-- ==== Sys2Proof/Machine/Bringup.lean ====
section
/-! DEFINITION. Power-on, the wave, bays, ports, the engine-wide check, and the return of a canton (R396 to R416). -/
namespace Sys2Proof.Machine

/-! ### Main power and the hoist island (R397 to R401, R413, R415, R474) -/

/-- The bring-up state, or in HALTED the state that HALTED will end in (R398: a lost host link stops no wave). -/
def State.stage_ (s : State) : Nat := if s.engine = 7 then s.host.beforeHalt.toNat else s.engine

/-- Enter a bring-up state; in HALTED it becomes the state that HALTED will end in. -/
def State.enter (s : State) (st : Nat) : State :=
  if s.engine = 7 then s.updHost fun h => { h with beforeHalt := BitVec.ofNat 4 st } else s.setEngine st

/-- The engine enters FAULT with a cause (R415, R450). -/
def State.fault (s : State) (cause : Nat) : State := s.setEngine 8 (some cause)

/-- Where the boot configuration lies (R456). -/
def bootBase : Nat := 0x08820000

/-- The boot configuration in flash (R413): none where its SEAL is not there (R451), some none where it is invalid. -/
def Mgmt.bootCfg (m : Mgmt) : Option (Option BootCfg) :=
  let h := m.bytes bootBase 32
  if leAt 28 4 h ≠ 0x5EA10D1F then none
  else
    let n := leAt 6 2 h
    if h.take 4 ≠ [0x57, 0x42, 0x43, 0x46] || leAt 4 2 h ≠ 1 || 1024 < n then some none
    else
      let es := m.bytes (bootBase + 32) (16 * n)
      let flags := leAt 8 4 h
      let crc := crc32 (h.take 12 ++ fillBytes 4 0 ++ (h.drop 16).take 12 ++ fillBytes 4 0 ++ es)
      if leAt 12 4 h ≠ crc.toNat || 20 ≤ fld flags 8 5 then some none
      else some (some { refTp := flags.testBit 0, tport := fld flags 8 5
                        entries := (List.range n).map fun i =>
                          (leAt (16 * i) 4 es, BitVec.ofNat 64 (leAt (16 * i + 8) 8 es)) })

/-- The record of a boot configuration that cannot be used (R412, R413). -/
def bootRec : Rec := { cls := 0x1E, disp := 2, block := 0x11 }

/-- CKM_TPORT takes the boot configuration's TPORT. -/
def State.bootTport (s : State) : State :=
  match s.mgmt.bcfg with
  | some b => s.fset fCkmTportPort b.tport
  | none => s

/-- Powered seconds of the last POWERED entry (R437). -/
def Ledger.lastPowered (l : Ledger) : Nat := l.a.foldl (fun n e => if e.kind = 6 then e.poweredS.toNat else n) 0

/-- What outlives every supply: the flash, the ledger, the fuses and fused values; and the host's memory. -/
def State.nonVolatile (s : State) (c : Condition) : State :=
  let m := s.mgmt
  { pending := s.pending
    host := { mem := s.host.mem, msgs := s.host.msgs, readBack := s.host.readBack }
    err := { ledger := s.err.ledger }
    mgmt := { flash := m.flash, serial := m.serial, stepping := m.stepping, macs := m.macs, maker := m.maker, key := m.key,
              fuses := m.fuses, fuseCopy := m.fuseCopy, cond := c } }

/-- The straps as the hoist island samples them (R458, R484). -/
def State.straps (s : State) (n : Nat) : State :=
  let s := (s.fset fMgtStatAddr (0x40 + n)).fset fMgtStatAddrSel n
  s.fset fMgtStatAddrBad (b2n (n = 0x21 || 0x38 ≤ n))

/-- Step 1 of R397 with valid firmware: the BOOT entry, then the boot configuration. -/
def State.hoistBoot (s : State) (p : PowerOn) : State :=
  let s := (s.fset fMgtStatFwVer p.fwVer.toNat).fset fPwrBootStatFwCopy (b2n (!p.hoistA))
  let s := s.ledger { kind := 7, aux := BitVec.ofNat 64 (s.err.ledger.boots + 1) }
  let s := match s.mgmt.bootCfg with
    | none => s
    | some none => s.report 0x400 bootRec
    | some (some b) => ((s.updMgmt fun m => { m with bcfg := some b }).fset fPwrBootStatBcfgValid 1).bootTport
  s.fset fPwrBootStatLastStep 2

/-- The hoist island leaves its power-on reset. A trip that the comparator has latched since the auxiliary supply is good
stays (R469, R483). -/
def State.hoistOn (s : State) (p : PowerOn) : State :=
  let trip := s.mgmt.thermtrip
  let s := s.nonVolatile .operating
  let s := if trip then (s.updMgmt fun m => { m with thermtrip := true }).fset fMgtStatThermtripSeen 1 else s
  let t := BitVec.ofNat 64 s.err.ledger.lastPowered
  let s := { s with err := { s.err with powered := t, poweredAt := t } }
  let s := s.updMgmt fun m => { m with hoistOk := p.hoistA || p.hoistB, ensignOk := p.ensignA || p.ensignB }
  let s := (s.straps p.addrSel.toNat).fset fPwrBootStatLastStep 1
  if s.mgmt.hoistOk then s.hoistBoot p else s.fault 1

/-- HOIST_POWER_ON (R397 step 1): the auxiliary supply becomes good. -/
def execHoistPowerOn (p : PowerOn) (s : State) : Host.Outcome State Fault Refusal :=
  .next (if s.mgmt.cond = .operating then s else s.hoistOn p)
○ ○ ○ ○ ○
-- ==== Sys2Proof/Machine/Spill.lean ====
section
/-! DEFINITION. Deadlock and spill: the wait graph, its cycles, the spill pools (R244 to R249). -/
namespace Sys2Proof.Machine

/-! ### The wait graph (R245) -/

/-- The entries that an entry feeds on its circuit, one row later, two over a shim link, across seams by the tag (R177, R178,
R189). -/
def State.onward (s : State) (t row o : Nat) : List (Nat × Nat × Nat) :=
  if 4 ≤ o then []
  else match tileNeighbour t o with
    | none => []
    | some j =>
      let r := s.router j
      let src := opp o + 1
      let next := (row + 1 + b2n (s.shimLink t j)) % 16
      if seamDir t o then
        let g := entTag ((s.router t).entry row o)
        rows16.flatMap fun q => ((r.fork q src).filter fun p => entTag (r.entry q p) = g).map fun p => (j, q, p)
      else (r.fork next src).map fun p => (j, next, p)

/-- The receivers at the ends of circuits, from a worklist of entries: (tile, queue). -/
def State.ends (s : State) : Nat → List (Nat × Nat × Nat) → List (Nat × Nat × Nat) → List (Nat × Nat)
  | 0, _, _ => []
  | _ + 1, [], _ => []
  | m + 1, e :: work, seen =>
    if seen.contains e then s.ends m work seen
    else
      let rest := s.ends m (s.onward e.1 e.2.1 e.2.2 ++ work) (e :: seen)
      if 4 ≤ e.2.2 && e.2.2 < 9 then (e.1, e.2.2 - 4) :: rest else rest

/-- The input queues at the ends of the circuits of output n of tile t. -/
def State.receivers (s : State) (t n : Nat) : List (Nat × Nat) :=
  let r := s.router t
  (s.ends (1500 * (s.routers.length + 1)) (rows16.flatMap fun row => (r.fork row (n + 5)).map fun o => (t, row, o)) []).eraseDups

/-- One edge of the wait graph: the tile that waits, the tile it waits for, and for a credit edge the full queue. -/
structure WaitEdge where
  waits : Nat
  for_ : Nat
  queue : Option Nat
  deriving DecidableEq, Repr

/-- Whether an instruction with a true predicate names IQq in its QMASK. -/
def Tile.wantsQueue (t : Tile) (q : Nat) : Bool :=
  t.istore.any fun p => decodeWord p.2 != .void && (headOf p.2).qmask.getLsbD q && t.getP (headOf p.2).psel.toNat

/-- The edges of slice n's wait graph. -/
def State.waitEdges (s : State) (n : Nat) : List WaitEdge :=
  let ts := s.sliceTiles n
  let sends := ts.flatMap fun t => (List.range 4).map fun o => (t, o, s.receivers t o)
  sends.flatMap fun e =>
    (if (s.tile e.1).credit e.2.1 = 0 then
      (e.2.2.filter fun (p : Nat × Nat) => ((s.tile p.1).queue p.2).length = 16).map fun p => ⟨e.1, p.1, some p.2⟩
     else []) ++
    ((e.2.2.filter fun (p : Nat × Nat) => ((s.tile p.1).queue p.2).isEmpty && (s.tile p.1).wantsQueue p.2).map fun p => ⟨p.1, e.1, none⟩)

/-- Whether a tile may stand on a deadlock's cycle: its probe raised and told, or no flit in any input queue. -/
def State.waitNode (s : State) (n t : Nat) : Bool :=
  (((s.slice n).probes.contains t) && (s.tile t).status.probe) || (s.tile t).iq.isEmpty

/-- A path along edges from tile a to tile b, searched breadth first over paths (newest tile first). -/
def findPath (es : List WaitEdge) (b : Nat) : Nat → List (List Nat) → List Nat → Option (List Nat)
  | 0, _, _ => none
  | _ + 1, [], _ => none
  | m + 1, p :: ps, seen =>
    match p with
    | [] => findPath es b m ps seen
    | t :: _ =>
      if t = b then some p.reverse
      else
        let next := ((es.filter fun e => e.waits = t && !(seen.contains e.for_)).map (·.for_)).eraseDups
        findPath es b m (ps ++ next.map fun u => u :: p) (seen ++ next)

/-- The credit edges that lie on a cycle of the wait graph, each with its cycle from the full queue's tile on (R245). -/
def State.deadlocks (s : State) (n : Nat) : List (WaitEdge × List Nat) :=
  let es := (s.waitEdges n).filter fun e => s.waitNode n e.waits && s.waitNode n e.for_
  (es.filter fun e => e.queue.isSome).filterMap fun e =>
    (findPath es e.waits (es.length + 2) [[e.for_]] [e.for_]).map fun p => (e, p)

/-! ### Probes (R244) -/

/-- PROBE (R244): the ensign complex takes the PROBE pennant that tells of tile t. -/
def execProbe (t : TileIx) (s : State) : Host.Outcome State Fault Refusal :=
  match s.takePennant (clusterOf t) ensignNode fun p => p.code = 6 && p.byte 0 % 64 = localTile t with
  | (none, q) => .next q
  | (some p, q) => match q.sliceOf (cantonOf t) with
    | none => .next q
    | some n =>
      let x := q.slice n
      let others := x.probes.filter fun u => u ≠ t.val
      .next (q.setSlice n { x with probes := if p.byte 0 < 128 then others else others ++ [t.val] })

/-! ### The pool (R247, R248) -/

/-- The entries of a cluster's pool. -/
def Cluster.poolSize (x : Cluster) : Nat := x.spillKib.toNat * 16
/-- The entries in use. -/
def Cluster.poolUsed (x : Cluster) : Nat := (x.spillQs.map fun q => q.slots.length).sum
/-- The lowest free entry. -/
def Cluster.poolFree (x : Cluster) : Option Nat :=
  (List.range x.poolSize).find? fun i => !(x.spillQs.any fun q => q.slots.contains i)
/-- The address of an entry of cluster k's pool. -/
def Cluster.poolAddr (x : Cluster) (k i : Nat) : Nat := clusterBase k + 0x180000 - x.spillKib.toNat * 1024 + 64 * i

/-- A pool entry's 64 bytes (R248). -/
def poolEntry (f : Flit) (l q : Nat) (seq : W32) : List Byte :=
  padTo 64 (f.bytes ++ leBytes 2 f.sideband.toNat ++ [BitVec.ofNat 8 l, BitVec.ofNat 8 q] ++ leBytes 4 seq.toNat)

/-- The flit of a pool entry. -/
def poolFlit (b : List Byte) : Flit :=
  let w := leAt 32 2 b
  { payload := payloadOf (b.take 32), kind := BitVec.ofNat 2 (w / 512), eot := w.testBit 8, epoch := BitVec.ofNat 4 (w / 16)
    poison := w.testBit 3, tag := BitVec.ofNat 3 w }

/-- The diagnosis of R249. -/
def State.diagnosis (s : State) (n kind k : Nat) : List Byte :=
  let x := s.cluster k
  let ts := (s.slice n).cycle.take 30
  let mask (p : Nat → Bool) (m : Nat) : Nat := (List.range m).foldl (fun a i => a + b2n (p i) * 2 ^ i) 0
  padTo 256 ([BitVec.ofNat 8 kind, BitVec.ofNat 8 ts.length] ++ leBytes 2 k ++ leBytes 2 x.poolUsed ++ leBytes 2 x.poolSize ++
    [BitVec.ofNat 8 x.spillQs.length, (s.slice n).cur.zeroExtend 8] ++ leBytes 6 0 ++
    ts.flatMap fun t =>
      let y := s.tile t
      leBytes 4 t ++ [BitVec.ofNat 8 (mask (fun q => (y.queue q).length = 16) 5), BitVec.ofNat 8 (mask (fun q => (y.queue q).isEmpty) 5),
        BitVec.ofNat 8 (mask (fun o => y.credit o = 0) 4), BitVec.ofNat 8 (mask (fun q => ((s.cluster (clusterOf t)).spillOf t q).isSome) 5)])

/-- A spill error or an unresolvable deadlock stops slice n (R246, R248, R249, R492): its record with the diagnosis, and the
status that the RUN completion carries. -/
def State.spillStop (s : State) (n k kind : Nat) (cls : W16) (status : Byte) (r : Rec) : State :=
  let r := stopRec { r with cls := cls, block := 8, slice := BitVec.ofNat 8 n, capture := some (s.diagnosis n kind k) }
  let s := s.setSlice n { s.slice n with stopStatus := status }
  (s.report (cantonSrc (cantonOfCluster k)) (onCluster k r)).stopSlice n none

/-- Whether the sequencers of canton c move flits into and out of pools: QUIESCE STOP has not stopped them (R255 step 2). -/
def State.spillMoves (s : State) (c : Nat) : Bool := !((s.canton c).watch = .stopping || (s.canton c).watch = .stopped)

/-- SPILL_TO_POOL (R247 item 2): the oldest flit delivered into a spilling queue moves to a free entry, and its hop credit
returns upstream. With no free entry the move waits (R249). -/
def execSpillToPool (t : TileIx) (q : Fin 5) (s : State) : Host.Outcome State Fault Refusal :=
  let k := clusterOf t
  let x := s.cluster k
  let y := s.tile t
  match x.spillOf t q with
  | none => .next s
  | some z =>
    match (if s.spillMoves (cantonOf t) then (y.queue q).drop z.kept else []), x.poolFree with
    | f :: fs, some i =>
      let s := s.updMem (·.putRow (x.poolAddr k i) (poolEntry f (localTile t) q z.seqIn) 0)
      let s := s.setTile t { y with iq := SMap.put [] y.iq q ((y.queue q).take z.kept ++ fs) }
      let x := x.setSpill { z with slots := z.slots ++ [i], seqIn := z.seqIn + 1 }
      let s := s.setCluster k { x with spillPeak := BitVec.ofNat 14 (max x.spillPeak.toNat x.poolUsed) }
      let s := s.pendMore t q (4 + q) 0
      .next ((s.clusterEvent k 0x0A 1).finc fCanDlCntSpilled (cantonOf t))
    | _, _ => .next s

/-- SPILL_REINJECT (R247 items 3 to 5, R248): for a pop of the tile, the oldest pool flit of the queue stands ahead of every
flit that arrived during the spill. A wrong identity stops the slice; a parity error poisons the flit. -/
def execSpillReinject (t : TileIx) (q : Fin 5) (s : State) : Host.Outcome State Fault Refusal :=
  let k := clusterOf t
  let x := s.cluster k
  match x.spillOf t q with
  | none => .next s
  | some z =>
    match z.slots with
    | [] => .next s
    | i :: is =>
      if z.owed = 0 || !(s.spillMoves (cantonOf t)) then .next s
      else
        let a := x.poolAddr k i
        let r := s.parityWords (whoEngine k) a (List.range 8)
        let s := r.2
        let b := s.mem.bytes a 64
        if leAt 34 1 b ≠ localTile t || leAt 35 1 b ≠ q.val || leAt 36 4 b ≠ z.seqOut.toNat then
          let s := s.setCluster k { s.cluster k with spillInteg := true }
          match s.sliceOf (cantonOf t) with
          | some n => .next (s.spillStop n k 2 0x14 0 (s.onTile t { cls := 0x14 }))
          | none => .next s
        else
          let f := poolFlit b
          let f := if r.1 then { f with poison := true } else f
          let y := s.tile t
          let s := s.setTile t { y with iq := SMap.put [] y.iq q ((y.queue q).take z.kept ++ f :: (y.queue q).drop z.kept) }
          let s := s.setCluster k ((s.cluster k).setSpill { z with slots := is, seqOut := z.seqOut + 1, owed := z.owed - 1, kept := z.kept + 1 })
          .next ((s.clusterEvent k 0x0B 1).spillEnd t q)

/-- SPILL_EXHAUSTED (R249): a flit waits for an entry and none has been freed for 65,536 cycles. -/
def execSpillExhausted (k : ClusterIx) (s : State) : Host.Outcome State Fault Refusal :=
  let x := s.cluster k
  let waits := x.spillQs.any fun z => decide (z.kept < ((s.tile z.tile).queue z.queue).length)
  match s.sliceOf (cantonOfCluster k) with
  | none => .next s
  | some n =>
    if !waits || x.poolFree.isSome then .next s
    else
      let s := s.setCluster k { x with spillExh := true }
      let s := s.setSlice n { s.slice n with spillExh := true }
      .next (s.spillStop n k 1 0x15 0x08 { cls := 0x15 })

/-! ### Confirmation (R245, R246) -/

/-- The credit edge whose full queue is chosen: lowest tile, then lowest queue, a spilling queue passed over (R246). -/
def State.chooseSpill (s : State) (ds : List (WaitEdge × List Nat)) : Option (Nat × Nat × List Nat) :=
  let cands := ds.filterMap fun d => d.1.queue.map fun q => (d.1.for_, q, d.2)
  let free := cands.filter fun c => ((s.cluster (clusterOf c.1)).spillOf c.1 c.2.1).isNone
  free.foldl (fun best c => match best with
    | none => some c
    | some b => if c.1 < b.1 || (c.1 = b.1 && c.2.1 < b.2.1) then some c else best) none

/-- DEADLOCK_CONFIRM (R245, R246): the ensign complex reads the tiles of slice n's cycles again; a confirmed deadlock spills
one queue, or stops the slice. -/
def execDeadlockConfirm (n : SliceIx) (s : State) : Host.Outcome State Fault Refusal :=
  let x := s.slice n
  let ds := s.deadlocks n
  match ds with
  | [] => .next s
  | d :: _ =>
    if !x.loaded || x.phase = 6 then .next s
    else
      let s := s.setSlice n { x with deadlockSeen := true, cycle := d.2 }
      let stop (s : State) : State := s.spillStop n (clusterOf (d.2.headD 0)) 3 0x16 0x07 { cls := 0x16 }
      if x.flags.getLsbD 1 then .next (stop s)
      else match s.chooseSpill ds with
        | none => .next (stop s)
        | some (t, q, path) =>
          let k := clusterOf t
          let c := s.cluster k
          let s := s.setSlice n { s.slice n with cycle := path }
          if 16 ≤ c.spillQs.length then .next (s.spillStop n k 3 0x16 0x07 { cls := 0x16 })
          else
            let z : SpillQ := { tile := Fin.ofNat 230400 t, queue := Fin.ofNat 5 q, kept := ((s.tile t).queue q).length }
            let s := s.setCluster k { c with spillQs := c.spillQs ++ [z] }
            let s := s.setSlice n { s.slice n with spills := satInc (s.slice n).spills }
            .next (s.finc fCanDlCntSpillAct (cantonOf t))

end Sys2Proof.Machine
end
○ ○ ○ ○ ○
■ Prompt ■
From the records above, reproduce exactly the lines from the one with "1, [], _ => none" to the one with "let others := x.probes.filter", both included, and no others.

■ Problem solution ■
  | _ + 1, [], _ => none
  | m + 1, p :: ps, seen =>
    match p with
    | [] => findPath es b m ps seen
    | t :: _ =>
      if t = b then some p.reverse
      else
        let next := ((es.filter fun e => e.waits = t && !(seen.contains e.for_)).map (·.for_)).eraseDups
        findPath es b m (ps ++ next.map fun u => u :: p) (seen ++ next)

/-- The credit edges that lie on a cycle of the wait graph, each with its cycle from the full queue's tile on (R245). -/
def State.deadlocks (s : State) (n : Nat) : List (WaitEdge × List Nat) :=
  let es := (s.waitEdges n).filter fun e => s.waitNode n e.waits && s.waitNode n e.for_
  (es.filter fun e => e.queue.isSome).filterMap fun e =>
    (findPath es e.waits (es.length + 2) [[e.for_]] [e.for_]).map fun p => (e, p)

/-! ### Probes (R244) -/

/-- PROBE (R244): the ensign complex takes the PROBE pennant that tells of tile t. -/
def execProbe (t : TileIx) (s : State) : Host.Outcome State Fault Refusal :=
  match s.takePennant (clusterOf t) ensignNode fun p => p.code = 6 && p.byte 0 % 64 = localTile t with
  | (none, q) => .next q
  | (some p, q) => match q.sliceOf (cantonOf t) with
    | none => .next q
    | some n =>
      let x := q.slice n
      let others := x.probes.filter fun u => u ≠ t.val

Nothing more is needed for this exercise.